Foi publicada, semana passada, a nova tabela da expectativa de vida dos brasileiros. Todos os anos, nesta época, o IBGE divulga a tabela que tem impacto direto nas aposentadorias concedidas a partir dessa publicação. A fórmula do Fator Previdenciário, que impacta nas aposentadorias, leva em consideração duas informações: o tempo de contribuição (quanto mais tempo de contribuição, maior o fator e o benefício) e a idade (quanto mais idade, maior o fator e o benefício). A idade, por sua vez, é o parâmetro para saber a expectativa de sobrevida, último fator considerado para fazer o cálculo. Por exemplo, a tabela informa que alguém com 55 anos tem expectativa de viver mais 25,5 anos.

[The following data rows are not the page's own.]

-- ==== Sys2Proof/Word.lean ====
section
/-! DEFINITION. The plain value types of the model and their simplest arithmetic. -/

namespace Sys2Proof

/-- A register of the host interface: 32 bits (R4). -/
abbrev Word := BitVec 32

/-- A general register of a bobbin: 64 bits (R46). -/
abbrev DWord := BitVec 64

/-- One byte of a frame, a key or a memory. -/
abbrev Byte := BitVec 8

/-- A byte string, first byte first. -/
abbrev Bytes := List Byte

/-- The number of a general register g0 to g31 in an instruction field (R60). -/
abbrev Reg := BitVec 5

end Sys2Proof
end

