/-- R206 to R242: a woven group. -/
structure Group where
  /-- R211: MFC of the next lane frame sent, 16 bits; reset 0 -/
  mfc : Nat := 0
  /-- R211: members that have sent the lane frame of MFC; reset none -/
  sent : List Nat := []
  /-- R236: WOV_TX_MAP.MAP; reset 0 -/
  map : Word := 0
  /-- R217: the map in force on the line; reset 0 -/
  mapInForce : Word := 0
  /-- R237: a membership change; reset none -/
  change : Option MemberChange := none
  /-- R160, R213: the header sealer has failed in this start, so the group sends PAIS; reset 0 -/
  pais : Bool := false
  /-- R237: SEQ_STOP; reset 0 -/
  seqStop : Bool := false
  /-- R237: SEALER_FAIL; reset 0 -/
  sealerFail : Bool := false
  /-- R237: MF_FAR; reset 0 -/
  mfFar : Bool := false
  /-- R237: MFN_FAR, 5 bits; reset 0 -/
  mfnFar : Nat := 0
  /-- R233: consecutive lane frames with that MF and MFN; reset 0 -/
  mfRun : Nat := 0
  /-- R238: SLOT, true for B; reset 0 -/
  ckSlot : Bool := false
  /-- R238: DONE; reset 1 -/
  ckDone : Bool := true
  /-- R238: KN; reset 0 -/
  txKn : BitVec 2 := 0
  /-- R231: the slot that seals headers now, none while UNEQ; reset none -/
  sealing : Option Bool := none
  /-- R231: path multiframes the new key number has been announced in; reset 0 -/
  announced : Nat := 0
  /-- R160, R169: blocks' worth of randomness left in the header sealer's mask expander; reset 0 -/
  maskBlocks : Nat := 0
  /-- R160, R169: elapsed ns of its last seeding; reset 0 -/
  maskAt : Nat := 0
  /-- R160: the header sealer has passed the known-answer test that was due; reset 0 -/
  tested : Bool := false
  /-- R223: next header sequence number; reset 1 -/
  txSeq : Nat := 1
  /-- R239: the slots, 0 transmit A, 1 transmit B, 2 receive A, 3 receive B; reset empty -/
  cks : Tbl CkSlot := []
  /-- R224: the item the scheduler has selected and the framer has not placed yet; reset none -/
  ready : Option QItem := none
  /-- R277, R282: the queue it came from; reset 0 -/
  readyQ : Nat := 0
  /-- R217: cloth placed and not yet sent in a lane frame; reset none -/
  cloth : Bytes := []
  /-- R224: cloth bytes placed since the last path marker; reset 0 -/
  placed : Nat := 0
  /-- R212: offset from the marker and number of the first header placed after it; reset none -/
  firstHdr : Option (Nat × Nat) := none
  /-- R212: the path overhead byte of the lane frame of MFC, the same on every member; reset 0 -/
  txPoh : Byte := 0
  /-- R210: MFN of the lane frame of MFC, none for MF 0; reset none -/
  txMfn : Option Nat := none
  /-- R217: the payload bytes of the lane frame of MFC, striped over the members; reset none -/
  rowBytes : Bytes := []
  /-- R246: path BIP-8 running over the present path multiframe; reset 0 -/
  txBip : Byte := 0
  /-- R246: path BIP-8 of the previous path multiframe; reset 0 -/
  txBipPrev : Byte := 0
  /-- R248: path BIP errors not yet reported, capped at 8 when sent; reset 0 -/
  preiOwed : Nat := 0
  /-- R242: WOV_RX_MAP; reset 0 -/
  rxMap : Word := 0
  /-- R232: the announced receive change, applied at the next marker; reset none -/
  rxChange : Option (Bool × Nat) := none
  /-- R212: path overhead bytes received in this path multiframe; reset none -/
  poh : Tbl Byte := []
  /-- R241: SYNC; reset 0 -/
  sync : Bool := false
  /-- R241: NOREF; reset 0 -/
  noref : Bool := false
  /-- R241: KEY_MISS; reset 0 -/
  keyMiss : Bool := false
  /-- R241: KN; reset 0 -/
  rxKn : BitVec 2 := 0
  /-- R231: the receive slot in use, true for B; reset none -/
  rxSlot : Option Bool := none
  /-- R231: the slot announced by NEXT; reset none -/
  rxNext : Option Bool := none
  /-- R226: next expected header number; reset 1 -/
  rxSeq : Nat := 1
  /-- R229: cloth bytes from the end of the last verified header to rxPos; reset 0 -/
  rxSince : Nat := 0
  /-- R229: the mean item size L in the last path multiframe in sync, as bytes and items; reset 100 and 1 -/
  rxMean : Nat × Nat := (100, 1)
  /-- R229: items and bytes parsed in this path multiframe; reset 0 -/
  rxItems : Nat := 0
  /-- R229: as rxItems; reset 0 -/
  rxItemBytes : Nat := 0
  /-- R226: received cloth not yet parsed; reset none -/
  rxCloth : Bytes := []
  /-- R229: offset of the first byte of rxCloth from the path marker before it; reset 0 -/
  rxPos : Nat := 0
  /-- R229: cloth bytes of the path multiframe in which rxPos lies; reset 0 -/
  rxLen : Nat := 0
  /-- R229: out of sync, the cloth since the marker is kept; reset 0 -/
  rxHold : Bool := false
  /-- R231: the 24 bytes of a KEYMARK at the marker are to be skipped; reset 0 -/
  rxSkip : Bool := false
  /-- R231: out of sync with a reference, a KEYMARK is to be verified at the marker; reset 0 -/
  rxMark : Bool := false
  /-- R229: offset of the first header of that path multiframe, and its number unless it was skipped; reset none -/
  rxFirst : Option (Nat × Option Nat) := none
  /-- R230: path label UNEQ has been received since the group was enabled; reset 0 -/
  rxUneq : Bool := false
  /-- R230: a current key number has been received since the group was enabled; reset 0 -/
  rxKnown : Bool := false
  /-- R231: path multiframes in a row that announced a key; reset 0 -/
  rxNka : Nat := 0
  /-- R231: path multiframes whose position 3 was lost since the last that announced none; reset 0 -/
  rxLost : Nat := 0
  /-- R220: MFC and word number of the row to release next; reset none -/
  row : Option (Nat × Nat) := none
  /-- R242: WOV_RX_SKEW in ns; reset 0 -/
  skew : Nat := 0
  /-- R246: path BIP-8 running over the received path multiframe; reset 0 -/
  rxBip : Byte := 0
  /-- R255: every row of the present path multiframe has been released from its marker on; reset 0 -/
  rxWhole : Bool := false
  /-- R246: and it has not fallen in path signal fail; reset 0 -/
  rxBipOk : Bool := false
  /-- R256: a row was released with an unrebuilt erasure in this path multiframe; reset 0 -/
  unrebuilt : Bool := false
  /-- R255: the second in which the present path marker arrived; reset 0 -/
  mfSec : Nat := 0
  /-- R246: the block of the last whole path multiframe, until the present one is seen free of path signal fail: its second,
  BIP error count and other error; reset none -/
  due : Option (Nat × Nat × Bool) := none
  /-- R263: PREI of the present path multiframe; reset 0 -/
  rei : Nat := 0
  /-- R263: a near-end defect of R256 in the present path multiframe; reset 0 -/
  rxNear : Bool := false
  /-- R262: LMT_GRP_DEF bits 0 to 7; reset 0 -/
  dfc : BitVec 8 := 0
  /-- R262: PSL; reset 0 -/
  psl : Byte := 0
  /-- R252: consecutive multiframes of PLM entry, PLM exit, PAIS entry, PAIS exit, PRDI entry, PRDI exit; reset 0 -/
  runs : Tbl Nat := []
deriving DecidableEq, Repr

Além do impacto direto no valor do benefício, geralmente para reduzir o valor (são raros os casos em que o fator aumenta o valor do benefício), outras distorções são provocadas pelo Fator Previdenciário, como o impacto nos benefícios das mulheres e dos trabalhadores com menor qualificação profissional.

A Constituição federal coloca em igualdade de condições homens com 35 anos e mulheres com 30 anos de contribuição. Assim, uma mulher que começou a trabalhar com 20 anos deveria se aposentar aos 50 anos com o mesmo valor que um homem que começou a trabalhar com 20 anos e se aposentou com 55 anos. Porém, o fator para ela, nesse exemplo, é 0,589. Para o homem, o fator é 0,705. Esse índice é multiplicado pela média das contribuições, para se chegar ao valor do benefício. Se, por exemplo, um segurado contribuiu sobre R$ 2.000,00, o valor da aposentadoria será de R$ 1.410,00. Se for mulher, esse valor será de R$ 1.178,00. A diferença ocorre porque a lei não prevê compensação da idade.

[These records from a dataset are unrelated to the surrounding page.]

/-- R472: the code of a source. -/
def Src.code : Src → Nat
  | .dropReason => 1 | .trap => 2 | .progDenied => 3 | .restartLimit => 4 | .pnDomainMix => 5
  | .redispatchDiverge => 6 | .drainExtend => 7 | .ctxMiss => 8 | .maskStall => 9 | .preempt => 10
  | .engineRetired => 11 | .katFail => 12 | .cutPoison => 13 | .cutDiscard => 14 | .cutLate => 15
  | .lneFcs => 16 | .lneRunt => 17 | .lneGiant => 18 | .lneMacctl => 19 | .lneTrainFail => 20
  | .tagOffRx => 21 | .tagOffTx => 22 | .tagOversize => 23 | .wovRebuilt => 24 | .wovUnrebuilt => 25
  | .wovUnsealed => 26 | .wovHdrFail => 27 | .wovResync => 28 | .wovResyncBytes => 29 | .wovPtrMismatch => 30
  | .reiInvalid => 31 | .schNoPort => 32 | .shedNeverFit => 33 | .shedClosedWait => 34 | .admPushout => 35
  | .admRefuse => 36 | .qDropAdm => 37 | .qDisabled => 38 | .quiesceRx => 39 | .mscCe => 40 | .mscScrubCe => 41
  | .mscSuspectHit => 42 | .mscTimeoutFail => 43 | .mscLate => 44 | .mscMirrorFix => 45 | .wftSbErr => 46
  | .wftTrainFail => 47 | .wftSeqFail => 48 | .wftTagFail => 49 | .wftResend => 50 | .wftBudgetDrop => 51
  | .wftNoRoute => 52 | .wftUTurn => 53 | .wftLinkDrop => 54 | .wftLateAck => 55 | .hifLate => 56

/-- R479: the configuration of counter n after power-on reset. -/
def evcCfgReset (n : Nat) : EvcCfg := { src := if 1 ≤ n ∧ n ≤ 56 then n else 0 }

/-- R481: the configuration of counter n. -/
def State.evcCfg (s : State) (n : Nat) : EvcCfg := tget (evcCfgReset n) s.evc.cfg n

/-- R385: the unit codes. -/
inductive EvUnit where
  | hif | pmc | kcu | lc | tmu | bbx | evc | cvu | tb | lne | wft | wov | lmt | tag | sch | msc | shu | cie | at_ | ft
  | lks
deriving DecidableEq, Repr

/-- R385: the code of a unit. -/
def EvUnit.code : EvUnit → Nat
  | .hif => 1 | .pmc => 2 | .kcu => 3 | .lc => 4 | .tmu => 5 | .bbx => 6 | .evc => 7 | .cvu => 8 | .tb => 9
  | .lne => 10 | .wft => 11 | .wov => 12 | .lmt => 13 | .tag => 14 | .sch => 15 | .msc => 16 | .shu => 17
  | .cie => 18 | .at_ => 19 | .ft => 20 | .lks => 21

/-- R384: an event record written to the EVENT ring of a domain (domain 0's where that domain has none enabled), or
discarded and counted in LOST. -/
def State.event (s : State) (dom : Nat) (u : EvUnit) (code : Nat) (w0 : Nat := 0) (w1 : Nat := 0) (w2 : Nat := 0)
    (w3 : Nat := 0) : State :=
  let d := if s.fnExists dom && (s.ring dom 2).en then dom else 0
  let g := s.ring d 2
  if !g.en || g.stopped || g.head == g.tail then
    s.setRing d 2 { g with lost := if g.lost = 0xFFFF_FFFF then g.lost else g.lost + 1, overflow := true }
  else
    let body := leBytes code 2 ++ [BitVec.ofNat 8 u.code] ++ List.replicate 5 0 ++ leBytes s.now64.toNat 8
      ++ leBytes w0 8 ++ leBytes w1 8 ++ leBytes w2 8 ++ leBytes w3 8
    let flags := (if phase g.head g.size then 1 else 0) + (if g.overflow then 2 else 0)
    let s := s.emit (.hostSlot d 2 g.head (body ++ [0, BitVec.ofNat 8 flags] ++ List.replicate 14 0))
    (s.setRing d 2 { g with overflow := false }).ringDone d 2 false

/-- R475, R482: counter n reached its end: its flag, and EVC_OVERFLOW with IRQ. -/
def State.evcEnd (s : State) (n : Nat) : State :=
  let c := s.evcCfg n
  let s := { s with evc := { s.evc with ovf := if s.evc.ovf.contains n then s.evc.ovf else n :: s.evc.ovf } }
  if c.irq then s.event (if c.priv = 3 then c.dom else 0) .evc 1 n else s

/-- R475: an amount added to counter n, with wrap or saturation and the carries into the chained counters above it
(at most `fuel` of them). -/
def State.evcAdd (s : State) (n amount : Nat) : Nat → State
  | 0 => s
  | fuel + 1 =>
    let c := s.evcCfg n
    let old := tget 0 s.evc.cnt n
    let v := old + amount
    let top := 2 ^ 48 - 1
    let keep (x : Nat) : State := { s with evc := { s.evc with cnt := tset 0 s.evc.cnt n x } }
    if c.sat then
      if top ≤ v then (if old < top then (keep top).evcEnd n else keep top) else keep v
    else if v ≤ top then keep v
    else
      let s := (keep (v % 2 ^ 48)).evcEnd n
      if n + 1 < 4096 ∧ (s.evcCfg (n + 1)).chain = true then State.evcAdd s (n + 1) (v / 2 ^ 48) fuel else s

/-- R473: the filters of counter n pass an occurrence (a CHAIN counter takes none). -/
def EvcCfg.passes (c : EvcCfg) (src index dom master : Nat) (cls : Option Nat) : Bool :=
  c.src == src && !c.chain && decide (c.lo ≤ index ∧ index ≤ c.hi) && c.master.getLsbD master
    && (match cls with | none => true | some k => c.cls.getLsbD k)
    && (match c.priv with
        | 0 => true
        | 1 => dom == 0
        | 2 => decide (1 ≤ dom)
        | _ => dom == c.dom)

/-- R473: an occurrence added to every counter of a list whose filters pass. -/
def State.occurAll (s : State) (src index dom master : Nat) (cls : Option Nat) (amount : Nat) : List Nat → State
  | [] => s
  | n :: ns =>
    let s' := if (s.evcCfg n).passes src index dom master cls then s.evcAdd n amount 4096 else s
    State.occurAll s' src index dom master cls amount ns

/-- R471, R473: an occurrence of a source with its attributes, in every counter that selects it. -/
def State.occurWith (s : State) (src : Src) (index dom master : Nat) (cls : Option Nat) (amount : Nat) : State :=
  let listed := s.evc.cfg.map (fun e => e.1)
  let own := if listed.contains src.code then [] else [src.code]
  s.occurAll src.code index dom master cls amount (own ++ listed)

/-- R471: an occurrence that is about no pick: MASTER DEVICE, no class, DOMAIN 0 (HIF_LATE: the function). -/
def State.occur (s : State) (src : Src) (index : Nat) (amount : Nat := 1) : State :=
  s.occurWith src index (if src = .hifLate then index else 0) 5 none amount

/-- R471: the DOMAIN of a pick's current association, 0 when it has none. -/
def Pick.domain (p : Pick) : Nat :=
  match p.snap with
  | some sn => sn.entry.domain.toNat
  | none => 0

/-- R471: an occurrence about a pick. -/
def State.occurPick (s : State) (p : Pick) (src : Src) (index : Nat) : State :=
  s.occurWith src index p.domain p.src.toNat (some p.cls.toNat) 1

/-! ### Black box and tamper reports -/

/-- R444: a request joins the queue at its end, ahead of those of the same cycle whose UNIT is higher. -/
def enqueueReq (q : BbxReq) (l : List BbxReq) : List BbxReq :=
  let after := (l.reverse.takeWhile (fun x => x.cycle == q.cycle && decide (q.unit < x.unit))).length
  l.take (l.length - after) ++ q :: l.drop (l.length - after)

/-- R444: a record requested of the black box in this cycle (log entry 81); a full queue counts it in BBX_LOST. -/
def State.record (s : State) (q : BbxReq) : State :=
  if s.bbx.queue.length < 256 then
    { s with bbx := { s.bbx with queue := enqueueReq { q with cycle := some s.tb.elapsed } s.bbx.queue } }
  else { s with bbx := { s.bbx with lost := satTo 65535 (s.bbx.lost + 1) } }

/-- R443: a FAULT (or, `back`, a RECOVERY) record of a kind, index and fault code. -/
def State.faultRec (s : State) (back : Bool) (u : EvUnit) (kind index code : Nat) : State :=
  s.record { type := if back then 9 else 8, unit := u.code, p0 := BitVec.ofNat 64 kind, p1 := BitVec.ofNat 64 index,
             p2 := BitVec.ofNat 64 code }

Essa distorção também se verifica – e aí reside a maior injustiça – no fato de o fator ser mais cruel com quem tem menos renda e geralmente começou a trabalhar mais cedo. Por exemplo, se um segurado (sexo masculino) começou a trabalhar aos 25 anos, após concluir curso superior e ter se especializado, se aposentará aos 60 anos com fator de 0,8582. Assim, se usarmos o mesmo exemplo de contribuições de R$ 2.000,00, ele receberá R$ 1.716,00. Já se começou a trabalhar aos 18 anos, porque não teve a oportunidade de estudar, ou teve que estudar e trabalhar concomitantemente, o fator será 0,656. E se contribuiu pela mesma média de R$ 2.000,00 o valor do benefício será de R$ 1.312,00. A diferença é de 30%.

Ainda no sentido de criticar essa sistemática, a intenção é de quem tem a expectativa de viver mais tempo (se aposentou mais cedo) venha a receber menos mensalmente. Como se cada um tivesse um depósito de onde fosse sacando um valor todo mês. Se vai sacar mais tempo, o valor mensal diminui. Mas, é apenas uma previsão que leva em consideração índices nacionais. Assim, nas regiões mais pobres, onde a expectativa de vida é mais baixa, a tabela é a mesma das regiões mais desenvolvidas. Os aposentados não vão viver o tempo previsto na tabela, mas receberão menos por mês, como se fossem viver até completar a expectativa.